# Will pay for help...Please read 99 OBDII wiring help



## Michael T Borelli (Dec 29, 2000)

I have a 99 OBDII crossflow swapped into a 64 bug. I have the motor mounted to the trans and the motor is complete w/ac & PS delete. I have the original wiring harness with all the unused wires removed. I have the fuse block and ecu from the 99. I have had the motor crank but not fire. We had it connected to vagcom and it was a fuel pump issue, undersized pump, totally my fault. I need someone to get this thing running. I am tired of looking at the project and not moving forward. I have a garage at my house and all the tools. I just need someone with electrical knowledge to get this thing running. I am located in Reading PA. I toyed with the idea of megasquirt but I think this should run with the factory ecu and mang. Please help
Michael


----------



## Michael T Borelli (Dec 29, 2000)

*Re: Will pay for help...Please read 99 OBDII wiring help (Michael T Borelli)*

Willing to pay!!!!!!!!!


----------



## malibu1228 (Oct 9, 2005)

Try your regional forum, someone local may be able to help.


----------



## Michael T Borelli (Dec 29, 2000)

*Re: (malibu1228)*

Will do Thanks for the tip


----------



## vwtechx (Jan 20, 2004)

*Re: (Michael T Borelli)*

IM sent


----------



## Michael T Borelli (Dec 29, 2000)

*Re: (vwtechx)*

Got it!!! Can't wait!!!!!!!!!!!!!!!


----------



## vwtechx (Jan 20, 2004)

*Re: (Michael T Borelli)*

Well got some updated pics for you. Heres how it started








And the wiring knot








Some more deleted wires








Wiring harness beginning to come around








Ill keep posting the progress pics as the days go on. Hopefully a short video of the engine running shortly. http://****************.com/smile/emthup.gif


----------



## vwtechx (Jan 20, 2004)

*Re: (vwtechx)*

Finally got it running last night heres some more pics and a video of it running. Wiring is a bit messy right now till i get it all sorted out and rewrapped.

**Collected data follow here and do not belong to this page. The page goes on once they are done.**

-- ==== Sys2Proof/Laws/State.lean ====
section
/-!
SUPPORT. What each small update of the state leaves in each field: one lemma per field and update, by rfl.
-/

namespace Sys2Proof.Machine

variable (s : State)

/-! ### setRegs -/

@[simp] theorem State.setRegs_pending (l : List (Nat × Word)) : (s.setRegs l).pending = s.pending := rfl
@[simp] theorem State.setRegs_regs (l : List (Nat × Word)) : (s.setRegs l).regs = l := rfl
@[simp] theorem State.setRegs_mem (l : List (Nat × Word)) : (s.setRegs l).mem = s.mem := rfl
@[simp] theorem State.setRegs_ecc (l : List (Nat × Word)) : (s.setRegs l).ecc = s.ecc := rfl
@[simp] theorem State.setRegs_par (l : List (Nat × Word)) : (s.setRegs l).par = s.par := rfl
@[simp] theorem State.setRegs_acc (l : List (Nat × Word)) : (s.setRegs l).acc = s.acc := rfl
@[simp] theorem State.setRegs_hif (l : List (Nat × Word)) : (s.setRegs l).hif = s.hif := rfl
@[simp] theorem State.setRegs_queues (l : List (Nat × Word)) : (s.setRegs l).queues = s.queues := rfl
@[simp] theorem State.setRegs_rings (l : List (Nat × Word)) : (s.setRegs l).rings = s.rings := rfl
@[simp] theorem State.setRegs_flt (l : List (Nat × Word)) : (s.setRegs l).flt = s.flt := rfl
@[simp] theorem State.setRegs_tb (l : List (Nat × Word)) : (s.setRegs l).tb = s.tb := rfl
@[simp] theorem State.setRegs_tev (l : List (Nat × Word)) : (s.setRegs l).tev = s.tev := rfl
@[simp] theorem State.setRegs_srcs (l : List (Nat × Word)) : (s.setRegs l).srcs = s.srcs := rfl
@[simp] theorem State.setRegs_mon (l : List (Nat × Word)) : (s.setRegs l).mon = s.mon := rfl
@[simp] theorem State.setRegs_sels (l : List (Nat × Word)) : (s.setRegs l).sels = s.sels := rfl
@[simp] theorem State.setRegs_dplls (l : List (Nat × Word)) : (s.setRegs l).dplls = s.dplls := rfl
@[simp] theorem State.setRegs_osc (l : List (Nat × Word)) : (s.setRegs l).osc = s.osc := rfl
@[simp] theorem State.setRegs_brg (l : List (Nat × Word)) : (s.setRegs l).brg = s.brg := rfl
@[simp] theorem State.setRegs_aplls (l : List (Nat × Word)) : (s.setRegs l).aplls = s.aplls := rfl
@[simp] theorem State.setRegs_outs (l : List (Nat × Word)) : (s.setRegs l).outs = s.outs := rfl
@[simp] theorem State.setRegs_sync (l : List (Nat × Word)) : (s.setRegs l).sync = s.sync := rfl
@[simp] theorem State.setRegs_gl (l : List (Nat × Word)) : (s.setRegs l).gl = s.gl := rfl
@[simp] theorem State.setRegs_ptps (l : List (Nat × Word)) : (s.setRegs l).ptps = s.ptps := rfl
@[simp] theorem State.setRegs_tod (l : List (Nat × Word)) : (s.setRegs l).tod = s.tod := rfl
@[simp] theorem State.setRegs_engs (l : List (Nat × Word)) : (s.setRegs l).engs = s.engs := rfl
@[simp] theorem State.setRegs_ldr (l : List (Nat × Word)) : (s.setRegs l).ldr = s.ldr := rfl
@[simp] theorem State.setRegs_cal (l : List (Nat × Word)) : (s.setRegs l).cal = s.cal := rfl
@[simp] theorem State.setRegs_hlth (l : List (Nat × Word)) : (s.setRegs l).hlth = s.hlth := rfl
@[simp] theorem State.setRegs_nv (l : List (Nat × Word)) : (s.setRegs l).nv = s.nv := rfl
@[simp] theorem State.setRegs_sys (l : List (Nat × Word)) : (s.setRegs l).sys = s.sys := rfl
@[simp] theorem State.setRegs_lps (l : List (Nat × Word)) : (s.setRegs l).lps = s.lps := rfl
@[simp] theorem State.setRegs_blks (l : List (Nat × Word)) : (s.setRegs l).blks = s.blks := rfl
@[simp] theorem State.setRegs_sup (l : List (Nat × Word)) : (s.setRegs l).sup = s.sup := rfl
@[simp] theorem State.setRegs_out (l : List (Nat × Word)) : (s.setRegs l).out = s.out := rfl
@[simp] theorem State.setRegs_freeCtr (l : List (Nat × Word)) : (s.setRegs l).freeCtr = s.freeCtr := rfl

and heres the link for the video. enjoy!
[URL="http://s92.photobucket.com/al....com/albums/l2/vwtech80/th_MOV02725.jpg[/IMG][/URL]


----------



## Michael T Borelli (Dec 29, 2000)

*Re: Will pay for help...Please read 99 OBDII wiring help (Michael T Borelli)*

What progress in a few short days. He has got some serious skills!!!!!!!!!!


----------



## Daskoupe (Oct 9, 2006)

*Re: Will pay for help...Please read 99 OBDII wiring help (Michael T Borelli)*

sick


----------



## need_a_VR6 (May 19, 1999)

*Re: Will pay for help...Please read 99 OBDII wiring help (Couper1TEP)*

Don't forget that Motronic needs some kind of speed signal on the blue/white wire otherwise there's some funky rev limit stuff in higher gears. 
Good to finally see some progress on this one, I remember Michael talking about it a LONG time ago!


----------



## vwtechx (Jan 20, 2004)

*Re: Will pay for help...Please read 99 OBDII wiring help (need_a_VR6)*

haha thanks i didnt cut out any neccesary wiring just the evap crap. got some more updated pics of the harness getting wrapped and ready.


----------



## jasonsp6 (Sep 8, 2003)

Looks like a really fun project. I can't wait to see future updates.


----------



## bloody dismemberment (Feb 18, 2004)

*Re: (jasonsp6)*

i think since he ran a standalone fuel pump relay harness he shouldnt nave a fuel cut issue. http://****************.com/smile/emthup.gif


----------



## need_a_VR6 (May 19, 1999)

*Re: (bloody dismemberment)*

The rev limiter on Motronic is an injector cut, not a fuel pump cut.


----------



## vr6swap (Aug 17, 2001)

*Re: (need_a_VR6)*


_Quote, originally posted by *need_a_VR6* »_The rev limiter on Motronic is an injector cut, not a fuel pump cut.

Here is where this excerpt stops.